The framework also supports:
- Chatbots using LLM capabilities
- Classification tasks
- Parsers
- All available as real-time APIs with low latency suitable for website integration
## Production Use Cases
### Extra Fuel Optimization
This operational use case addresses the decision of how much extra fuel to load for holding patterns (circling above airports during bad weather or heavy traffic). Previously, this decision relied on dispatcher experience of 30+ years.
**Inputs**: Traffic conditions at arrival airports and weather predictions, all stored in BigQuery
**Processing**: Data cleaned in BigQuery, training and prediction via Vertex Pipelines
**Output**: Served on a dedicated page for dispatchers, with supervisors able to override predictions
The model serves as a suggestion system - final decision and responsibility remain with human dispatchers. This human-in-the-loop approach is critical for safety-sensitive applications.
**Results**: Already deployed for flights in Colombia and Brazil, generating millions of dollars in savings and reducing CO2 emissions by 4 kilotons per year.
### Inventory/Parts Forecasting (Magic Chain)
This use case predicts demand for aircraft parts needed for unscheduled maintenance at every airport.
**Challenge**: Lead times for aircraft parts can be several months, making accurate forecasting crucial.

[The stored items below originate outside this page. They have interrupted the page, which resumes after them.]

/-- One bit space (R107, R108). -/
theorem leads_space (p : Pace) {s : State} (hb : s.Readable) (hs : s.dec.state = .bits) (hf : s.dec.Fresh)
    (hi : s.dec.idx.toNat < s.capture.count) :
    Leads (p.read ++ p.ask ++ if matchTol .space s.nextEntry 1690 = true then [] else p.ask) s
      ((s.asked (spaceQueries s.dec.idx s.nextEntry)).endSpace (spaceBitRef matchTol s.nextEntry)) := by
  have hscan : s.dec.state.scanning = true := by rw [hs]; rfl
  have hone := leads_read_ask p hb hscan hf hi (role := .space) (n := 1690) (by
    obtain ⟨-, -, -, hzero⟩ := hf
    simp [Decoder.matchReq, hs, spaceQuery, hzero, Config.timing])
  cases h1 : matchTol .space s.nextEntry 1690 with
  | true =>
    rw [h1, State.useAnswer_holding_bits_yes (s := s.asked _) hs] at hone
    simpa [spaceQueries, spaceBitRef, h1] using hone
  | false =>
    rw [h1, State.useAnswer_holding_bits_no (s := s.asked _) hs] at hone
    have hzero := leads_ask p (role := .space) (n := 600)
      (s := State.holding s.nextEntry true
        (s.asked [.capRead s.dec.idx s.nextEntry, .matchDur .space s.nextEntry 1690 false]))
      ⟨hb.legal, hb.fits, hb.stable⟩ hscan hf.1 hf.2.1 rfl (hb.fits _) (by
        simp [Decoder.matchReq, State.holding, State.asked, hs, spaceQuery, Config.timing])
    rw [State.asked_holding_asked] at hzero
    cases h0 : matchTol .space s.nextEntry 600 with
    | true =>
      rw [h0, State.useAnswer_holding_bits_yes (s := s.asked _) hs] at hzero
      simpa [spaceQueries, spaceBitRef, h1, h0] using hone.trans hzero
    | false =>
      rw [h0, State.useAnswer_holding_bits_no (s := s.asked _) hs] at hzero
      simpa [spaceQueries, spaceBitRef, h1, h0] using hone.trans hzero

/-! What the end of a step leaves, over a stable buffer. -/

theorem Decoder.segment_of_idx {d : Decoder} {k : Nat} (h : d.idx.toNat = 1 + k) :
    d.segment = BitVec.ofNat 8 k := by
  refine BitVec.eq_of_toNat_eq ?_
  simp [Decoder.segment, BitVec.toNat_sub, h]
  omega

/-- `ROLE[k]` (R104). -/
theorem headerRole_ofNat {k : Nat} (hk : k < 4) :
    headerRole (BitVec.ofNat 8 k) = if k % 2 = 0 then .mark else .space := by
  interval_cases k <;> rfl

/-- `HDR[k]` (R104). -/
theorem headerNominal_ofNat {k : Nat} (hk : k < 4) :
    headerNominal (BitVec.ofNat 8 k) = if k = 3 then 4350 else 3050 := by
  interval_cases k <;> rfl

theorem CapIdx.toNat_succ {i : CapIdx} {n : Nat} (h : i.toNat = n) (hn : n < 255) : (i + 1).toNat = n + 1 := by
  simp [BitVec.toNat_add, h]
  omega

theorem State.endHeader_no {l : List Query} {s : State} (h : s.capture.broken = false) :
    (s.asked l).endHeader false = (s.asked l).failed .header :=
  State.raiseNoMatch_eq_failed (s := s.asked l) .header h

theorem State.endMark_no {l : List Query} {s : State} (h : s.capture.broken = false) :
    (s.asked l).endMark false = (s.asked l).failed (.bit s.dec.i) :=
  State.raiseNoMatch_eq_failed (s := s.asked l) (.bit s.dec.i) h

/-- Settles O28: segment `k` makes its two queries, and the answer ends the step. -/
theorem headerSegmentStep : Obligations.HeaderSegmentStep := by
  intro s rest k hk hs hidx hf hsized hpresent hst hscript a role nominal
  have hseg := Decoder.segment_of_idx hidx
  have ha : s.nextEntry = a := congrArg _ hidx
  have hlead := leads_header .tight (State.readable_of_sized hsized hst) hs hf (hidx ▸ hpresent)
    (hseg ▸ headerRole_ofNat hk) (hseg ▸ headerNominal_ofNat hk)
  rw [ha] at hlead
  obtain ⟨hcap, hmatch, -, -⟩ := hf
  cases hok : matchTol role a nominal with
  | true =>
    rw [hok] at hlead
    have hnext : (if s.dec.segment = 3 then DecState.bitm else .hdr) = if k = 3 then .bitm else .hdr := by
      rw [hseg]; interval_cases k <;> rfl
    exact ⟨_, hlead.run hscript, rfl, ⟨hcap, hmatch, rfl, rfl⟩, rfl, rfl,
      State.sameOutsideDecoder_of_eq rfl rfl rfl rfl rfl, State.sameRecord_of_eq rfl, rfl, rfl, rfl,
      (CapIdx.toNat_succ hidx (by omega)).trans (by omega), hnext, rfl⟩
  | false =>
    rw [hok, State.endHeader_no hst] at hlead
    exact ⟨_, hlead.run hscript, rfl, ⟨hcap, hmatch, rfl, rfl⟩, rfl, rfl,
      State.sameOutsideDecoder_of_eq rfl rfl rfl rfl rfl, ⟨rfl, rfl, rfl, rfl⟩, rfl, rfl, rfl, rfl, rfl, rfl⟩

/-- Settles O29: the mark is read and checked as the mode says, and the verdict ends the step. -/
theorem bitMarkStep : Obligations.BitMarkStep := by
  intro s rest hs hf hsized hpresent hst hscript m ok
  have hlead := leads_mark .tight (State.readable_of_sized hsized hst) hs hf hpresent
  obtain ⟨hcap, hmatch, -, -⟩ := hf
  cases hok : ok with
  | true =>
    rw [show markOkRef matchTol Config.bitMarkMode s.nextEntry = true from hok] at hlead
    exact ⟨_, hlead.run hscript, rfl, ⟨hcap, hmatch, rfl, rfl⟩, rfl, rfl,
      State.sameOutsideDecoder_of_eq rfl rfl rfl rfl rfl, State.sameRecord_of_eq rfl, rfl, rfl, rfl, rfl, rfl, rfl⟩
  | false =>
    rw [show markOkRef matchTol Config.bitMarkMode s.nextEntry = false from hok, State.endMark_no hst] at hlead
    exact ⟨_, hlead.run hscript, rfl, ⟨hcap, hmatch, rfl, rfl⟩, rfl, rfl,
      State.sameOutsideDecoder_of_eq rfl rfl rfl rfl rfl, ⟨rfl, rfl, rfl, rfl⟩, rfl, rfl, rfl, rfl, rfl, rfl⟩

/-- A bit shifted in at bit 0, the top bit dropped (R108, R114 (d)). -/
theorem appendBit_toNat (acc : Payload) (b : Bool) : (appendBit acc b).toNat = (2 * acc.toNat + b.toNat) % 2 ^ 112 := by
  have hor := Nat.shiftLeft_add_eq_or_of_lt (i := 1) (b := b.toNat) (by cases b <;> decide) acc.toNat
  rw [appendBit, BitVec.toNat_or, BitVec.toNat_shiftLeft, BitVec.toNat_ofNat, ← Nat.or_mod_two_pow, ← hor,
    Nat.shiftLeft_eq, Nat.mul_comm]

/-- The state in which a DECODE ends in success with the payload `v` (R109). -/
def State.matched (v : Payload) (s : State) : State :=
  { s with dec := { s.dec.consume .idle with acc := v }, res := s.res.after s.tag none v }

/-- The state after a bit before the last one, with the accumulator `v` (R108). -/
def State.nextCell (v : Payload) (s : State) : State :=
  { s with dec := { s.dec.consume .bitm with acc := v, i := s.dec.i + 1 } }

theorem State.takeBit_last {s : State} (b : Bool) (hi : s.dec.i.toNat = 111) (hst : s.capture.broken = false) :
    s.takeBit b = s.matched (appendBit s.dec.acc b) := by
  obtain ⟨-, h⟩ | ⟨hne, -⟩ := s.takeBit_cases b
  · obtain ⟨-, hfin⟩ | ⟨hbroken, -⟩ := State.finish_cases none (appendBit s.dec.acc b)
      { s with dec := { s.dec.consume .idle with acc := appendBit s.dec.acc b } }
    · exact h.trans hfin
    · exact absurd (hst.symm.trans hbroken) (by decide)
  · exact absurd hi hne

theorem State.takeBit_next {s : State} (b : Bool) (hi : s.dec.i.toNat ≠ 111) :
    s.takeBit b = s.nextCell (appendBit s.dec.acc b) := by
  obtain ⟨heq, -⟩ | ⟨-, h⟩ := s.takeBit_cases b
  · exact absurd heq hi
  · exact h

theorem State.endSpace_last {l : List Query} {s : State} (b : Bool) (hi : s.dec.i.toNat = 111)
    (hst : s.capture.broken = false) :
    (s.asked l).endSpace (some b) = (s.asked l).matched (appendBit s.dec.acc b) :=
  State.takeBit_last (s := s.asked l) b hi hst

theorem State.endSpace_next {l : List Query} {s : State} (b : Bool) (hi : s.dec.i.toNat ≠ 111) :
    (s.asked l).endSpace (some b) = (s.asked l).nextCell (appendBit s.dec.acc b) :=
  State.takeBit_next (s := s.asked l) b hi

theorem State.endSpace_none {l : List Query} {s : State} (h : s.capture.broken = false) :
    (s.asked l).endSpace none = (s.asked l).failed (.bit s.dec.i) :=
  State.raiseNoMatch_eq_failed (s := s.asked l) (.bit s.dec.i) h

If parts aren't available, planes can't fly, leading to cancelled flights and increased costs.
**Inputs**: Scheduled operations (more usage = more wear) and historical parts usage
**Scale**: Approximately 60,000 individual models are maintained
**Output**: Dashboard for end users showing forecasted demand
The solution uses a mix of statistical models (~50%) and machine learning models (~50%), implemented in Python.
**Results**: Cost savings in millions of dollars, reduced aircraft-on-ground incidents, and fewer cancelled flights.
## Monitoring and Observability
The presentation mentions several approaches to monitoring:
- Data drift monitoring for production models
- Data quality monitoring
- Integration with Backstage (Spotify's open-source developer portal) to centralize information about all data products
- A separate measurement team using causal inference to determine model impact
- A/B testing for web-based implementations with event tracking for user behavior analysis
Each chapter (business unit) has their own environment and monitoring ecosystem, but the information is centralized through Backstage for visibility across the organization.
## Organizational and Cultural Considerations
A strong theme throughout the presentation is the importance of change management for a non-native tech company. Key principles include:
- No model development starts unless a group inside the company in a specific domain is responsible for using, promoting, and giving feedback on the model outputs
- Definition of outcomes and change management must be established before any coding begins
- The analytics translator role bridges technical and business stakeholders
- Leadership alignment is critical - the CEO's vision that "data will change the company" provides top-down support for these initiatives
## Key Takeaways
The presenters emphasized three main conclusions:
- They built an entire self-maintained data ecosystem focused on MLOps despite being a non-native tech company, representing a paradigm shift in how traditional companies approach digital transformation
- The combination of traditional ML and generative models together maximizes efficiency - the framework enables using both approaches together or alone depending on the problem
- Technology independence through flexible, scalable solutions - the framework architecture reflects understanding of vendor lock-in risks in the rapidly evolving AI landscape
The overall impact claims include affecting a significant portion of company revenue, demonstrating that even a large legacy company can change direction with a clear strategic vision.